◆ Brief:
Take the entries below and print only the lines from the one with "is inexact. -/" through the one with "of 04 R99. -/", exactly as they stand, both ends included.

◆ Data:
-- ==== Sys2Proof/Machine/Regions.lean ====
section
/-! DEFINITION. Regions as the FAB commands and their events treat them: placing, stitching, starting, halting, draining,
saving, restoring and killing (09 R240 to R242; 10 R253, R263; 13 R304 to R314; 16 R363 to R368). -/

namespace Sys2Proof.Machine

/-- A region's key in the region table. -/
def regionKey (part rid : Nat) : Nat := part * 2048 + rid

/-- The code RSTAT reports (09 R241). -/
def RState.code : RState → Nat
  | .free => 0 | .loading => 1 | .loaded => 2 | .running => 3 | .stopped => 4 | .saving => 5 | .saved => 6
  | .restoring => 7 | .drained => 8 | .killing => 9

/-- A region that its cells can be reached in (13 R311). -/
def RState.placed : RState → Bool
  | .loaded | .running | .stopped | .drained => true
  | _ => false

/-! Reading through a translation, granule by granule. -/

/-- n bytes at a virtual address, or the offset of the first that cannot be read and whether it is poisoned. -/
def State.vbytes (s : State) (q vd : Nat) (user : Bool) (va : DWord) : Nat → Nat → Nat → Except (Nat × Bool) (List Byte) × State
  | 0, _, _ => (.ok [], s)
  | fuel + 1, n, at_ =>
    if n = 0 then (.ok [], s)
    else
      let m := min n (65536 - va.toNat % 65536)
      match s.translate q vd user va .r with
      | (.error _, s1) => (.error (at_, false), s1)
      | (.ok f, s1) =>
        if s1.poisonedAt (f.pa va) m then
          (.error (at_ + ((List.range m).find? fun i => s1.poison.contains ((f.pa va + i) / 16)).getD 0, true), s1)
        else
          let r := s1.qread q vd f.key f.pol (f.pa va) m
          match r.2.vbytes q vd user (va + BitVec.ofNat 64 m) fuel (n - m) (at_ + m) with
          | (.ok bs, s2) => (.ok (r.1 ++ bs), s2)
          | e => e

/-- n bytes read for a pilot in supervisor mode. -/
def State.pbytes (s : State) (p : Nat) (user : Bool) (va : DWord) (n : Nat) : Except (Nat × Bool) (List Byte) × State :=
  s.vbytes (s.pilotQuay p) (s.pilotVd p) user va (n / 65536 + 2) n 0

/-! The cells of a region. -/

/-- Place fields of a region's cells, in the order of its images, and its physical cells. -/
def Region.places (r : Region) : List Nat := placesOf r.hdr r.strip r.row r.col
def State.regCells (s : State) (r : Nat) : List Nat :=
  let g := s.region r
  g.places.map fun p => s.atPlace g.part p
/-- A change of every cell of a region. -/
def State.eachCell (s : State) (r : Nat) (f : State → Nat → State) : State := (s.regCells r).foldl f s
def State.modCells (s : State) (r : Nat) (f : Cell → Cell) : State := s.eachCell r fun s c => s.modCell c f

/-- Quays that a rectangle includes, by strip. -/
def quaysFor (h : BitVec 512) (first strip col : Nat) : List Nat :=
  (List.range (hdrSpan h col)).flatMap fun i =>
    (if hdrQn h then [2 * (first + strip + i)] else []) ++ (if hdrQs h then [2 * (first + strip + i) + 1] else [])
def State.regQuays (s : State) (r : Nat) : List Nat :=
  let g := s.region r
  quaysFor g.hdr (s.part g.part).first g.strip g.col

/-- Physical strip of a region's origin, the source of its records (13 R303). -/
def State.regStrip (s : State) (r : Nat) : Nat := (s.part (s.region r).part).first + (s.region r).strip

/-- A record about a region. -/
def State.regRecord (s : State) (r ty : Nat) (fs : List (Nat × Nat × Nat)) : State :=
  s.post (s.region r).part (s.regStrip r) none (recBody ty (s.region r).vd (s.region r).rid fs)

/-- The command-done record of 13 R308. -/
def State.doneRecord (s : State) (r fn : Nat) : State :=
  let g := s.region r
  s.regRecord r 0xA [(8, 1, fn), (9, 1, g.st.code), (12, 4, saveSize g.hdr / 4096)]

/-- An asynchronous command on a region has finished. -/
def State.asyncEnd (s : State) (r : Nat) : State :=
  { s with pilots := s.pilots.map fun p => (p.1, { p.2 with async := p.2.async.filter fun x => x != r }) }

/-! Objects in berth ways (10 R253). -/

/-- Slots of a quay's berth ways. -/
def Quay.ways (q : Quay) : Nat := 65536 * q.bw
/-- A run of n slots from base is free. -/
def Quay.runFree (q : Quay) (base n : Nat) : Bool :=
  base + n ≤ q.ways && q.areas.all fun a => base + n ≤ a.base || a.base + a.len ≤ base
/-- The lowest-addressed free run of n slots. -/
def Quay.findRun (q : Quay) (n : Nat) : Option Nat :=
  ((0 :: q.areas.map fun a => a.base + a.len).filter fun b => q.runFree b n).foldl (fun o b => match o with
    | some x => some (min x b)
    | none => some b) none
/-- An object placed: its slots free, their bits empty, and their data words zero (DESIGN CHOICE, log 6). -/
def Quay.place (q : Quay) (base n : Nat) (owner : Sum Nat Nat) : Quay :=
  { q with areas := ⟨base, n, owner⟩ :: q.areas, slots := q.slots.filter fun x => x.1 < base || base + n ≤ x.1 }
def Quay.unplace (q : Quay) (owner : Sum Nat Nat) : Quay := { q with areas := q.areas.filter fun a => a.owner != owner }

/-- Bytes of the berth ways of the quays that a header includes: the least of them. A header that includes no quay row has the most
that any quay can have, 8 ways, as its bound, where 02 R55 names no quay (DESIGN CHOICE, log 94). -/
def State.berthBytes (s : State) (part : Nat) (h : BitVec 512) : Nat :=
  let p := s.part part
  (((quaysFor h p.first (hdrStrip h) (hdrCol h)).filter fun q => q / 2 < p.first + p.count).map fun q =>
    32 * (s.quay q).ways).foldl min (32 * 65536 * 8)

/-- The rectangle lies in the partition (13, Placement). -/
def State.inPart (s : State) (part : Nat) (h : BitVec 512) (strip col : Nat) : Bool :=
  strip + hdrSpan h col ≤ (s.part part).count
/-- The number of a failing strip among the failing units. -/
def stripUnit (t : Nat) : Nat := 0x10000 + t
/-- No strip of the rectangle is failing or released, and no quay that it includes belongs to a fused slice (15 R335; 16 R371, R372). -/
def State.sound (s : State) (first : Nat) (h : BitVec 512) (strip col : Nat) : Bool :=
  (List.range (hdrSpan h col)).all (fun i =>
      !s.host.failing.contains (stripUnit (first + strip + i)) && !s.host.released.contains (first + strip + i)) &&
    (quaysFor h first strip col).all fun q => !s.host.fused.contains q
/-- It lies on free cells, and each quay has room for its area. -/
def State.fits (s : State) (part : Nat) (h : BitVec 512) (strip row col : Nat) : Bool :=
  s.inPart part h strip col && s.sound (s.part part).first h strip col &&
    (placesOf h strip row col).all (fun p => ((s.cell (s.atPlace part p)).region).isNone) &&
    (quaysFor h (s.part part).first strip col).all fun q => ((s.quay q).findRun (hdrQuay h / 32)).isSome
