-- ==== Sys2Proof/Machine/Number.lean ====
section
/-! DEFINITION. Number formats, exact values and rounding (04 R89 to R101, R105). Elements are held as numbers. -/

namespace Sys2Proof.Machine

/-- A float format; a binary8 format carries its code (04 R90). -/
inductive Fmt where
  | b8 (c : Byte)
  | bf16
  | f16
  | f32
  | a36
  deriving DecidableEq, Repr

/-- An exact value: NaN, an infinity, or (−1)^neg × m × 2^e, where m = 0 is a signed zero. -/
inductive FV where
  | nan (signalling : Bool)
  | inf (neg : Bool)
  | fin (neg : Bool) (m : Nat) (e : Int)
  deriving DecidableEq, Repr

def Fmt.isUnsigned : Fmt → Bool
  | .b8 c => bit c 3
  | _ => false
def Fmt.isFinite : Fmt → Bool
  | .b8 c => !bit c 4
  | _ => false
def Fmt.isB8 : Fmt → Bool
  | .b8 _ => true
  | _ => false
/-- Width in bits. -/
def Fmt.width : Fmt → Nat
  | .b8 _ => 8
  | .bf16 => 16
  | .f16 => 16
  | .f32 => 32
  | .a36 => 36
/-- Precision (04 R98, R96). -/
def Fmt.prec : Fmt → Nat
  | .b8 c => bf c 0 3
  | .bf16 => 8
  | .f16 => 11
  | .f32 => 24
  | .a36 => 28
/-- Exponent bias (04 R91, R94, R96). -/
def Fmt.bias : Fmt → Nat
  | .b8 c => if bit c 3 then 2 ^ (8 - bf c 0 3) else 2 ^ (7 - bf c 0 3)
  | .f16 => 15
  | _ => 127
def Fmt.emin (f : Fmt) : Int := 1 - f.bias
/-- The canonical NaN (04 R92, R94). -/
def Fmt.nan : Fmt → Nat
  | .b8 c => if bit c 3 then 0xFF else 0x80
  | .bf16 => 0x7FC0
  | .f16 => 0x7E00
  | .f32 => 0x7FC00000
  | .a36 => 0x7FC000000
/-- The code of +∞, where the format has one. -/
def Fmt.infCode : Fmt → Nat
  | .b8 c => if bit c 3 then 0xFE else 0x7F
  | .bf16 => 0x7F80
  | .f16 => 0x7C00
  | .f32 => 0x7F800000
  | .a36 => 0x7F8000000
/-- The code of the largest finite value (04 R92, R98). -/
def Fmt.maxCode (f : Fmt) : Nat :=
  match f with
  | .b8 _ => if f.isUnsigned then (if f.isFinite then 0xFE else 0xFD) else (if f.isFinite then 0x7F else 0x7E)
  | _ => f.infCode - 1
def Fmt.signBit (f : Fmt) : Nat := 2 ^ (f.width - 1)

/-- Value of exponent field E and fraction T. -/
def Fmt.field (f : Fmt) (neg : Bool) (E T : Nat) : FV :=
  let t := f.prec - 1
  if E = 0 then (if f = .a36 then .fin neg 0 0 else .fin neg T (1 - f.bias - t))
  else .fin neg (2 ^ t + T) (E - f.bias - t)

/-- Decode8 of 04 R91, and the IEEE formats and A36 of R94, R96. -/
def Fmt.decode (f : Fmt) (x : Nat) : FV :=
  let t := f.prec - 1
  let neg := !f.isUnsigned && x / f.signBit % 2 == 1
  let mag := if f.isUnsigned then x else x % f.signBit
  if f.isB8 then
    if x = f.nan then .nan false
    else if !f.isFinite && x == f.infCode then .inf false
    else if !f.isFinite && !f.isUnsigned && x == 0xFF then .inf true
    else f.field neg (mag / 2 ^ t) (mag % 2 ^ t)
  else if f.infCode < mag then .nan (f != .a36 && mag / 2 ^ (t - 1) % 2 == 0)
  else if mag = f.infCode then .inf neg
  else f.field neg (mag / 2 ^ t) (mag % 2 ^ t)

/-- A code with its sign; binary8 has no negative zero. -/
def Fmt.signed (f : Fmt) (neg : Bool) (mag : Nat) : Nat := if neg && !(f.isB8 && mag == 0) then mag + f.signBit else mag

/-- Encode of 04 R98 for the magnitude n × 2^q. -/
def Fmt.encodeMag (f : Fmt) (n : Nat) (q : Int) : Nat :=
  let t := f.prec - 1
  let n1 := if 2 ^ f.prec ≤ n then n / 2 else n
  let q1 := if 2 ^ f.prec ≤ n then q + 1 else q
  if n1 < 2 ^ t then n1 else (q1 + t + f.bias).toNat * 2 ^ t + (n1 - 2 ^ t)

/-- a × 2^x < b × 2^y. -/
def dyLt (a : Nat) (x : Int) (b : Nat) (y : Int) : Bool :=
  if a = 0 then 0 < b
  else if b = 0 then false
  else if a.log2 + x < b.log2 + y then true
  else if b.log2 + y < a.log2 + x then false
  else if x ≤ y then a < b * 2 ^ (y - x).toNat else a * 2 ^ (x - y).toNat < b

/-- The value n × 2^q exceeds maxfin. -/
def Fmt.tooBig (f : Fmt) (n : Nat) (q : Int) : Bool :=
  match f.decode f.maxCode with
  | .fin _ m e => dyLt m e n q
  | _ => false

/-- Rounding modes of cfmt<9:8> (04 R97): 0 nearest even, 1 toward zero, 2 toward +∞, 3 toward −∞. -/
def mirror (mode : Nat) : Nat := if mode = 2 then 3 else if mode = 3 then 2 else mode

/-- The rounded count of grid steps from the floor n, the remainder r of d, a sticky part below, and the sign. -/
def roundUp (mode : Nat) (neg : Bool) (n r d : Nat) (sticky : Bool) : Bool :=
  if r = 0 && !sticky then false
  else if mode = 0 then d < 2 * r || (2 * r == d && (sticky || n % 2 == 1))
  else if mode = 2 then !neg
  else if mode = 3 then neg
  else false

/-- The grid point of spacing 2^q chosen for (m + sticky) × 2^e, and whether it is inexact. -/
def toGrid (mode : Nat) (neg : Bool) (m : Nat) (e q : Int) (sticky : Bool) : Nat × Bool :=
  if q ≤ e then (m * 2 ^ (e - q).toNat + (if roundUp mode neg (m * 2 ^ (e - q).toNat) 0 1 sticky then 1 else 0), sticky)
  else
    let d := 2 ^ (q - e).toNat
    (m / d + (if roundUp mode neg (m / d) (m % d) d sticky then 1 else 0), m % d != 0 || sticky)

/-- Overflow of 04 R99. -/
def Fmt.overflow (f : Fmt) (mode : Nat) (neg : Bool) : Nat × Flags :=
  if f.isFinite then (f.signed neg f.maxCode, flOverflow ||| flInexact ||| flSat)
  else
    let toInf := mode == 0 || (mode == 2 && !neg) || (mode == 3 && neg)
    (f.signed neg (if toInf then f.infCode else f.maxCode), flOverflow ||| flInexact)

/-- Round of 04 R98 for a nonzero value of a sign the format has. -/
def Fmt.roundMag (f : Fmt) (mode : Nat) (neg : Bool) (m : Nat) (e : Int) (sticky : Bool) : Nat × Flags :=
  let top : Int := m.log2 + e
  let q : Int := (if top < f.emin then f.emin else top) - f.prec + 1
  let g := toGrid mode neg m e q sticky
  if f.tooBig g.1 q then f.overflow mode neg
  else (f.signed neg (f.encodeMag g.1 q), flIf g.2 flInexact ||| flIf (g.2 && top < f.emin) flUnderflow)

/-- RoundFlush of 04 R101. -/
def Fmt.flushMag (f : Fmt) (mode : Nat) (neg : Bool) (m : Nat) (e : Int) : Nat × Flags :=
  let q : Int := m.log2 + e - f.prec + 1
  let g := toGrid mode neg m e q false
  if dyLt g.1 q 1 f.emin then (f.signed neg 0, flUnderflow ||| flInexact)
  else if f.tooBig g.1 q then f.overflow mode neg
  else (f.signed neg (f.encodeMag g.1 q), flIf g.2 flInexact)

/-- A negative value for an unsigned binary8 destination (04 R100). -/
def Fmt.negUnsigned (f : Fmt) (r : Nat × Flags) : Nat × Flags := if r.1 = 0 then r else (f.nan, flInvalid)

def Fmt.round (f : Fmt) (mode : Nat) (neg : Bool) (m : Nat) (e : Int) (sticky : Bool) : Nat × Flags :=
  if f.isUnsigned && neg then f.negUnsigned (f.roundMag (mirror mode) false m e sticky)
  else f.roundMag mode neg m e sticky
def Fmt.roundFlush (f : Fmt) (mode : Nat) (neg : Bool) (m : Nat) (e : Int) : Nat × Flags :=
  if f.isUnsigned && neg then f.negUnsigned (f.flushMag (mirror mode) false m e)
  else f.flushMag mode neg m e

/-- A zero of a sign. -/
def Fmt.zero (f : Fmt) (neg : Bool) : Nat := if f.isB8 then 0 else f.signed neg 0

/-- An exact infinity where the format has it; `fl` is what a finite binary8 format adds when it clamps. -/
def Fmt.infinity (f : Fmt) (neg : Bool) (fl : Flags) : Nat × Flags :=
  if f.isUnsigned && neg then (f.nan, flInvalid)
  else if f.isFinite then (f.signed neg f.maxCode, fl)
  else (f.signed neg f.infCode, 0)

/-- A value put into a float format (04 R105). -/
def Fmt.put (f : Fmt) (mode : Nat) : FV → Nat × Flags
  | .nan sg => (f.nan, flIf sg flInvalid)
  | .inf neg => f.infinity neg (flOverflow ||| flInexact ||| flSat)
  | .fin neg 0 _ => (f.zero neg, 0)
  | .fin neg (m + 1) e => f.round mode neg (m + 1) e false

/-- ToInt of 04 R105. -/
def toInt (n : Nat) (sgn : Bool) (mode : Nat) : FV → Int × Flags
  | .nan _ => (0, flInvalid)
  | .inf neg => (if neg then intLo n sgn else intHi n sgn, flInvalid ||| flSat)
  | .fin neg m e =>
    let g := toGrid mode neg m e 0 false
    let v : Int := if neg then -(g.1 : Int) else g.1
    if v < intLo n sgn then (intLo n sgn, flInvalid ||| flSat)
    else if intHi n sgn < v then (intHi n sgn, flInvalid ||| flSat)
    else (v, flIf g.2 flInexact)

/-- The exact sum of two finite values as a signed number of units 2^e. -/
def addUnits (n1 : Bool) (m1 : Nat) (e1 : Int) (n2 : Bool) (m2 : Nat) (e2 : Int) : Int × Int :=
  let e := if m1 = 0 then e2 else if m2 = 0 then e1 else if e1 ≤ e2 then e1 else e2
  let a : Int := if m1 = 0 then 0 else m1 * 2 ^ (e1 - e).toNat
  let b : Int := if m2 = 0 then 0 else m2 * 2 ^ (e2 - e).toNat
  ((if n1 then -a else a) + (if n2 then -b else b), e)

/-- The value of v units of 2^e; a zero is positive. -/
def ofUnits (v : Int) (e : Int) : FV := .fin (v < 0) v.natAbs e

def FV.isNan : FV → Bool
  | .nan _ => true
  | _ => false
def FV.isSnan : FV → Bool
  | .nan s => s
  | _ => false
def FV.neg : FV → FV
  | .nan s => .nan s
  | .inf n => .inf !n
  | .fin n m e => .fin (!n) m e

/-- The exact sum with R131's special operands: a value, or invalid. -/
def fvAdd (mode : Nat) (x y : FV) : FV × Flags :=
  match x, y with
  | .nan s, b => (.nan false, flIf (s || b.isSnan) flInvalid)
  | a, .nan s => (.nan false, flIf (s || a.isSnan) flInvalid)
  | .inf a, .inf b => if a = b then (.inf a, 0) else (.nan false, flInvalid)
  | .inf a, .fin _ _ _ => (.inf a, 0)
  | .fin _ _ _, .inf b => (.inf b, 0)
  | .fin n1 m1 e1, .fin n2 m2 e2 =>
    let u := addUnits n1 m1 e1 n2 m2 e2
    if u.1 = 0 then (.fin (if m1 = 0 ∧ m2 = 0 ∧ n1 = n2 then n1 else mode == 3) 0 0, 0)
    else (ofUnits u.1 u.2, 0)

/-- The exact product. -/
def fvMul (x y : FV) : FV × Flags :=
  match x, y with
  | .nan s, b => (.nan false, flIf (s || b.isSnan) flInvalid)
  | a, .nan s => (.nan false, flIf (s || a.isSnan) flInvalid)
  | .inf a, .inf b => (.inf (a != b), 0)
  | .inf a, .fin n m _ => if m = 0 then (.nan false, flInvalid) else (.inf (a != n), 0)
  | .fin n m _, .inf b => if m = 0 then (.nan false, flInvalid) else (.inf (n != b), 0)
  | .fin n1 m1 e1, .fin n2 m2 e2 => (.fin (n1 != n2) (m1 * m2) (e1 + e2), 0)

/-- a < b for values that are not NaN; zeros are equal. -/
def fvLt (x y : FV) : Bool :=
  match x, y with
  | .inf a, .inf b => a && !b
  | .inf a, .fin _ _ _ => a
  | .fin _ _ _, .inf b => !b
  | .fin n1 m1 e1, .fin n2 m2 e2 => (addUnits n1 m1 e1 (!n2) m2 e2).1 < 0
  | _, _ => false

/-- a = b for values that are not NaN; zeros are equal. -/
def fvEq (x y : FV) : Bool :=
  match x, y with
  | .inf a, .inf b => a == b
  | .fin n1 m1 e1, .fin n2 m2 e2 => (addUnits n1 m1 e1 (!n2) m2 e2).1 == 0
  | _, _ => false

/-! Elements as numbers. -/

/-- Element i of width n as a number. -/
def eltN (n : Nat) (v : Wide) (i : Nat) : Nat := v.toNat / 2 ^ (n * i) % 2 ^ n

/-- The number whose digits of n bits are given, lowest first. -/
def packN (n : Nat) : List Nat → Nat
  | [] => 0
  | x :: xs => x % 2 ^ n + packN n xs * 2 ^ n

/-- Results as numbers with flags, gathered into a payload. -/
def gatherN (n : Nat) (rs : List (Nat × Flags)) : Wide × Flags :=
  (BitVec.ofNat 256 (packN n (rs.map (·.1))), flOr (rs.map (·.2)))

def eltsN (n : Nat) (v : Wide) : List Nat := (List.range (256 / n)).map (eltN n v)

end Sys2Proof.Machine
end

◆ Result of this task:
/-- The grid point of spacing 2^q chosen for (m + sticky) × 2^e, and whether it is inexact. -/
def toGrid (mode : Nat) (neg : Bool) (m : Nat) (e q : Int) (sticky : Bool) : Nat × Bool :=
  if q ≤ e then (m * 2 ^ (e - q).toNat + (if roundUp mode neg (m * 2 ^ (e - q).toNat) 0 1 sticky then 1 else 0), sticky)
  else
    let d := 2 ^ (q - e).toNat
    (m / d + (if roundUp mode neg (m / d) (m % d) d sticky then 1 else 0), m % d != 0 || sticky)

/-- Overflow of 04 R99. -/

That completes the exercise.